Dataset entries:

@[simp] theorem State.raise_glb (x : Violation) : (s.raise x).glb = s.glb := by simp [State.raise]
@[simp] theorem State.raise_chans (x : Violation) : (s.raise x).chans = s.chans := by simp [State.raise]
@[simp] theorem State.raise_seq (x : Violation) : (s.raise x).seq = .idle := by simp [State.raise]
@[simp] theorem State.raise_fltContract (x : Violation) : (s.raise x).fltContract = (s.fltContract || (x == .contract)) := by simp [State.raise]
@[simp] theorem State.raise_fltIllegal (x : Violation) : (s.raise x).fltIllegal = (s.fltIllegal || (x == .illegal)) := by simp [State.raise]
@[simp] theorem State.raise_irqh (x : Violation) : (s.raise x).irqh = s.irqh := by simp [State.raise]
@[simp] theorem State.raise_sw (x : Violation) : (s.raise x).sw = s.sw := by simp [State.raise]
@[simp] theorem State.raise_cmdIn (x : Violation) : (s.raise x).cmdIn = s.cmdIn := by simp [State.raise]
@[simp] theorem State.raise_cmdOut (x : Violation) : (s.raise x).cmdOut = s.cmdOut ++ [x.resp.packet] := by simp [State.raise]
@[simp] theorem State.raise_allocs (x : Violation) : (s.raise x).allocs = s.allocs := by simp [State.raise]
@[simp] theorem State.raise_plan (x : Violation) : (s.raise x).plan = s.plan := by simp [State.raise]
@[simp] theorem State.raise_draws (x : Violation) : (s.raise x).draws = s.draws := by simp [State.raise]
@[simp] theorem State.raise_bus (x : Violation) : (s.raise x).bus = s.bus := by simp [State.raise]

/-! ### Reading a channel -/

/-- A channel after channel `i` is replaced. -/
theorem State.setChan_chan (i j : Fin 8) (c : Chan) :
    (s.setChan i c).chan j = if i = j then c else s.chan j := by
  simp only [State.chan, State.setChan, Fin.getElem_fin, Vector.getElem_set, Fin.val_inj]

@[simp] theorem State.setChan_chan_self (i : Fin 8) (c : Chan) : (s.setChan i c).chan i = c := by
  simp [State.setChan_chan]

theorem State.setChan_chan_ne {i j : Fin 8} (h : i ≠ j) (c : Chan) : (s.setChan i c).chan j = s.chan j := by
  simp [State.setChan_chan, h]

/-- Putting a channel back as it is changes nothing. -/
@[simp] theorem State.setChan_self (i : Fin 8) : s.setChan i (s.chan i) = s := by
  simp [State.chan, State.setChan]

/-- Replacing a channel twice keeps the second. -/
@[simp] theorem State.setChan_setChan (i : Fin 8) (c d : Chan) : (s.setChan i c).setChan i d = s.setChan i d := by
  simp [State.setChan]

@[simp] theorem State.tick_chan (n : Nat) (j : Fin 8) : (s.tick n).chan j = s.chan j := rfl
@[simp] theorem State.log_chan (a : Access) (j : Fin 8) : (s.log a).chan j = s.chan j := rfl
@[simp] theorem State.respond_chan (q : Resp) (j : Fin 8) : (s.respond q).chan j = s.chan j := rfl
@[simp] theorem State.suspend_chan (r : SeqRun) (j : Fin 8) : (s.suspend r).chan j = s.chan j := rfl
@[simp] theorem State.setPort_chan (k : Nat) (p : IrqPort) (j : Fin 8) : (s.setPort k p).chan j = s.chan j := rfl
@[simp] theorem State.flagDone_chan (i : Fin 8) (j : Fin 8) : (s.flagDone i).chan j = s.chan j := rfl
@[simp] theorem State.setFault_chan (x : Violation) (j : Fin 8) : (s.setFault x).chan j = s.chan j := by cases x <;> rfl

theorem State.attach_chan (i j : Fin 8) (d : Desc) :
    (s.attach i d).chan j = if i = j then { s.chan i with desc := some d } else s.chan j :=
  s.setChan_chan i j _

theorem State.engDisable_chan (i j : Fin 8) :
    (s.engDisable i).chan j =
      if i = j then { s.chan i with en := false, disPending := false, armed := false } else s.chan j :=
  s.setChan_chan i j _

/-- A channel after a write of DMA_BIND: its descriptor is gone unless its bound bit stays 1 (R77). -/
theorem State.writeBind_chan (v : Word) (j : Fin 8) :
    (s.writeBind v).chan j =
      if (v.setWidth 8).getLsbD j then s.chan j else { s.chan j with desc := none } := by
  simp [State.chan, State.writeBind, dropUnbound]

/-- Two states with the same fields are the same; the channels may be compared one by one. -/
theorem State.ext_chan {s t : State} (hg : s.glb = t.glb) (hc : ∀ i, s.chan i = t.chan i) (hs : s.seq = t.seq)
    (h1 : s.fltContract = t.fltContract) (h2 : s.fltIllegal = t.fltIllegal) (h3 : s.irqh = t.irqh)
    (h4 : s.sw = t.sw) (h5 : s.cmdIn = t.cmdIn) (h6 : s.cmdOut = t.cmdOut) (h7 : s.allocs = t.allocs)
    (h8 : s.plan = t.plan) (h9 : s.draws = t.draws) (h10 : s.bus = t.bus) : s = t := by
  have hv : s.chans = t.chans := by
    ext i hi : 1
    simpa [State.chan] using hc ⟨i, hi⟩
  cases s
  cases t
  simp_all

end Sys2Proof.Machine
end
==
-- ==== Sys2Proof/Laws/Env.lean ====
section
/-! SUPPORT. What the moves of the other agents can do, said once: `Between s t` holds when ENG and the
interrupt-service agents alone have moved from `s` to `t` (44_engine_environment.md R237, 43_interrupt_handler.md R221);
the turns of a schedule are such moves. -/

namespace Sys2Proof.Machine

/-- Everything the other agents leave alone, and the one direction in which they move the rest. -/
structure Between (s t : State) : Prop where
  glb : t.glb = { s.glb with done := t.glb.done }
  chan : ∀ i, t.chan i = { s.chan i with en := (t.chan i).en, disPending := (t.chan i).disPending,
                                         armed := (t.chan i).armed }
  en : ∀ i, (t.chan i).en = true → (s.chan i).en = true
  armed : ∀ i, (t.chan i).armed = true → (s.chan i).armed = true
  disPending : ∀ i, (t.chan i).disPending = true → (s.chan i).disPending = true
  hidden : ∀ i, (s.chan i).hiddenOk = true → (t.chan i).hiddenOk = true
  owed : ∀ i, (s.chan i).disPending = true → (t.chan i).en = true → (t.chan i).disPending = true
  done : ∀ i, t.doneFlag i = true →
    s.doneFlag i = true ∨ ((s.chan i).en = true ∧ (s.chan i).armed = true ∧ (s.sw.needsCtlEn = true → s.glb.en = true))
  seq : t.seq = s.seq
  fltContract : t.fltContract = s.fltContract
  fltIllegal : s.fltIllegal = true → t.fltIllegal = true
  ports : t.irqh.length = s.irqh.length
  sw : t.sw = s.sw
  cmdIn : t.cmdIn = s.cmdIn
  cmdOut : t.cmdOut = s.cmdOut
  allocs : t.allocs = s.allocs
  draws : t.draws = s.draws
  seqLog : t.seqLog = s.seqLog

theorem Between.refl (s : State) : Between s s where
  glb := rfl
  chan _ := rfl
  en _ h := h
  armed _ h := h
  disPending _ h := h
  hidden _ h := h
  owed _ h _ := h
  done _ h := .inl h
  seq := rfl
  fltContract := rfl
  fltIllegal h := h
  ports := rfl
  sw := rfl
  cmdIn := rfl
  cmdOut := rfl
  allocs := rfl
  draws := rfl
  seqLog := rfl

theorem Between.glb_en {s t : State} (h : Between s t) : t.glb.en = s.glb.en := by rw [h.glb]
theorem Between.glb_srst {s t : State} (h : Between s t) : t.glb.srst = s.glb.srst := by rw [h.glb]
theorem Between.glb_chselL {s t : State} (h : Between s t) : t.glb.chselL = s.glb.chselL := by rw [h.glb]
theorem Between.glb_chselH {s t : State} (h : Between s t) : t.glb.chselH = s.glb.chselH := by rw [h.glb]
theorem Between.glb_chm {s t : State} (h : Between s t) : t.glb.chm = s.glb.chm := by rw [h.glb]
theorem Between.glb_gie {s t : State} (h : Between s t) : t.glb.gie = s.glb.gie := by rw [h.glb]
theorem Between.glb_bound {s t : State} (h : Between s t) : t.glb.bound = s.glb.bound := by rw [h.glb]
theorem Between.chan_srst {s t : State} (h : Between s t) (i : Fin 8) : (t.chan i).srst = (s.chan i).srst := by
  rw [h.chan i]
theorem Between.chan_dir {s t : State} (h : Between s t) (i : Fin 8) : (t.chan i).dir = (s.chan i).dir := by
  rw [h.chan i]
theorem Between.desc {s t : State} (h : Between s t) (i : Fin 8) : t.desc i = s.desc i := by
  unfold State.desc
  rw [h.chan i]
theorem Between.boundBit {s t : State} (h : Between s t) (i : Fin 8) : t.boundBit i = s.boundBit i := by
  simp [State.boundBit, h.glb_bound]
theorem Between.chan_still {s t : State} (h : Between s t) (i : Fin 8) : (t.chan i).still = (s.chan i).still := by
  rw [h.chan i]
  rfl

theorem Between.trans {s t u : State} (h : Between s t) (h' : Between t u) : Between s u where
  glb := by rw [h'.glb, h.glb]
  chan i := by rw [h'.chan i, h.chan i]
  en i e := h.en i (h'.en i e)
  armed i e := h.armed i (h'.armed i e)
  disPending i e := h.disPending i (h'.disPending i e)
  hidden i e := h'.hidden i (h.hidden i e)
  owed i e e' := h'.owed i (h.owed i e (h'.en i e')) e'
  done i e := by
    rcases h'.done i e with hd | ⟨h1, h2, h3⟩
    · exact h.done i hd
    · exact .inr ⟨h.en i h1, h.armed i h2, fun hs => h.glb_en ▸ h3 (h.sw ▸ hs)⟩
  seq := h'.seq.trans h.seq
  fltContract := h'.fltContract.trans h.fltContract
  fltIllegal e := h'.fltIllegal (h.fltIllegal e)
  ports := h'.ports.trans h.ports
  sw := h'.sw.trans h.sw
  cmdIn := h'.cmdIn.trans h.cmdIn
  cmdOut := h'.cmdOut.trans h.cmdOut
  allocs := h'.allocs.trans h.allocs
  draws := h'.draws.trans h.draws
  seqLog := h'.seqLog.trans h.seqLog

TASK ITEM.
Could you restate, word for word, the lines above from the one with "(s.engDisable i).chan j" to the one with "stays 1 (R77). -/", both included?

TASK OUTPUT.
    (s.engDisable i).chan j =
      if i = j then { s.chan i with en := false, disPending := false, armed := false } else s.chan j :=
  s.setChan_chan i j _

/-- A channel after a write of DMA_BIND: its descriptor is gone unless its bound bit stays 1 (R77). -/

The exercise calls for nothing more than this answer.